The precise structure of params and formatParams depends on the specific dataset type and dataset format type. To know which fields exist for a given dataset type and format type, create a dataset from the UI, and use get_dataset() to retrieve the configuration of the dataset and inspect it. Then reproduce a similar structure in the create_dataset() call.

Not all settings of a dataset can be set at creation time (for example partitioning). After creation, you’ll have the ability to modify the dataset

Parameters

dataset_name (str) – the name of the dataset to create. Must not already exist
type (str) – the type of the dataset
params (dict) – the parameters for the type, as a python dict (defaults to {})
formatType (str) – an optional format to create the dataset with (only for file-oriented datasets)
formatParams (dict) – the parameters to the format, as a python dict (only for file-oriented datasets, default to {})

Returns

A dataset handle

Return type

dataikuapi.dss.dataset.DSSDataset

create_upload_dataset(dataset_name, connection=None)¶

Create a new dataset of type ‘UploadedFiles’ in the project, and return a handle to interact with it.

Parameters

dataset_name (str) – the name of the dataset to create. Must not already exist
connection (str) – the name of the upload connection (defaults to None)

Returns

A dataset handle

Return type

dataikuapi.dss.dataset.DSSDataset

create_filesystem_dataset(dataset_name, connection, path_in_connection)¶

Create a new filesystem dataset in the project, and return a handle to interact with it.

Parameters

dataset_name (str) – the name of the dataset to create. Must not already exist
connection (str) – the name of the connection
path_in_connection (str) – the path of the dataset in the connection

Returns

A dataset handle

Return type

dataikuapi.dss.dataset.DSSDataset

create_s3_dataset(dataset_name, connection, path_in_connection, bucket=None)¶

Creates a new external S3 dataset in the project and returns a dataikuapi.dss.dataset.DSSDataset to interact with it.

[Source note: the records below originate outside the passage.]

-- ==== Sys2Proof/Laws/Driver.lean ====
section
/-! SUPPORT. What the front of a host program settles to, what the host then drives, and one edge of a host and
its block. -/

namespace Sys2Proof.Machine

@[simp] theorem settle_nil (v a : Bool) : settle v [] a = ([], a) := rfl
@[simp] theorem settle_issue (v a : Bool) (i : Instr) (rest : List HostAct) :
    settle v (.issue i :: rest) a = (.issue i :: rest, a) := rfl
@[simp] theorem settle_pulse (v a : Bool) (i : Instr) (rest : List HostAct) :
    settle v (.pulse i :: rest) a = (.pulse i :: rest, a) := rfl
@[simp] theorem settle_reset (v a : Bool) (rest : List HostAct) :
    settle v (.reset :: rest) a = (.reset :: rest, a) := rfl
@[simp] theorem settle_wait_invalid (a : Bool) (rest : List HostAct) :
    settle false (.wait :: rest) a = (.wait :: rest, a) := rfl
@[simp] theorem settle_wait_valid (a : Bool) (rest : List HostAct) :
    settle true (.wait :: rest) a = settle true rest false := rfl
@[simp] theorem settle_idle_zero (v a : Bool) (rest : List HostAct) :
    settle v (.idle 0 :: rest) a = settle v rest false := rfl
@[simp] theorem settle_idle_succ (v a : Bool) (k : Nat) (rest : List HostAct) :
    settle v (.idle (k + 1) :: rest) a = (.idle (k + 1) :: rest, a) := rfl

/-- What settling leaves needs no second settling, so its front takes an edge. -/
theorem settle_settle (v : Bool) : ∀ (acts : List HostAct) (a : Bool),
    settle v (settle v acts a).1 (settle v acts a).2 = settle v acts a
  | [], _ => rfl
  | .issue _ :: _, _ => rfl
  | .pulse _ :: _, _ => rfl
  | .reset :: _, _ => rfl
  | .idle 0 :: rest, _ => settle_settle v rest false
  | .idle (_ + 1) :: _, _ => rfl
  | .wait :: rest, _ => by
    cases v with
    | false => rfl
    | true => exact settle_settle true rest false

/-- One edge of host and block, from what the host drives and the block's step on that one sample. -/
theorem systemStep_of_step {acts rest : List HostAct} {a b : Bool} {s t : State} {p : Ports}
    (hd : drive (outputs s).cmdReady (outputs s).rspValid acts a = (p, rest, b))
    (hs : step { s with inputs := [.binary p] } = .next t) :
    systemStep ⟨acts, a, s⟩ = .next ⟨rest, b, t⟩ := by
  simp only [systemStep, hd, hs]

theorem systemRun_succ_of_next {y z : System} (k : Nat) (h : systemStep y = .next z) :
    systemRun (k + 1) y = systemRun k z := by simp only [systemRun, h]

end Sys2Proof.Machine
end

The created dataset does not have its format and schema initialized, it is recommended to use autodetect_settings() on the returned object

Parameters

dataset_name (str) – the name of the dataset to create. Must not already exist
connection (str) – the name of the connection
path_in_connection (str) – the path of the dataset in the connection
bucket (str) – the name of the s3 bucket (defaults to None)

Returns

A dataset handle

Return type

dataikuapi.dss.dataset.DSSDataset

create_fslike_dataset(dataset_name, dataset_type, connection, path_in_connection, extra_params=None)¶

Create a new file-based dataset in the project, and return a handle to interact with it.

Parameters

dataset_name (str) – the name of the dataset to create. Must not already exist
dataset_type (str) – the type of the dataset
connection (str) – the name of the connection
path_in_connection (str) – the path of the dataset in the connection
extra_params (dict) – a python dict of extra parameters (defaults to None)

Returns

A dataset handle

Return type

dataikuapi.dss.dataset.DSSDataset

create_sql_table_dataset(dataset_name, type, connection, table, schema)¶

Create a new SQL table dataset in the project, and return a handle to interact with it.

Parameters

dataset_name (str) – the name of the dataset to create. Must not already exist
type (str) – the type of the dataset
connection (str) – the name of the connection
table (str) – the name of the table in the connection
schema (str) – the schema of the table

Returns

A dataset handle

Return type

dataikuapi.dss.dataset.DSSDataset

new_managed_dataset_creation_helper(dataset_name)¶: Caution

Deprecated. Please use new_managed_dataset()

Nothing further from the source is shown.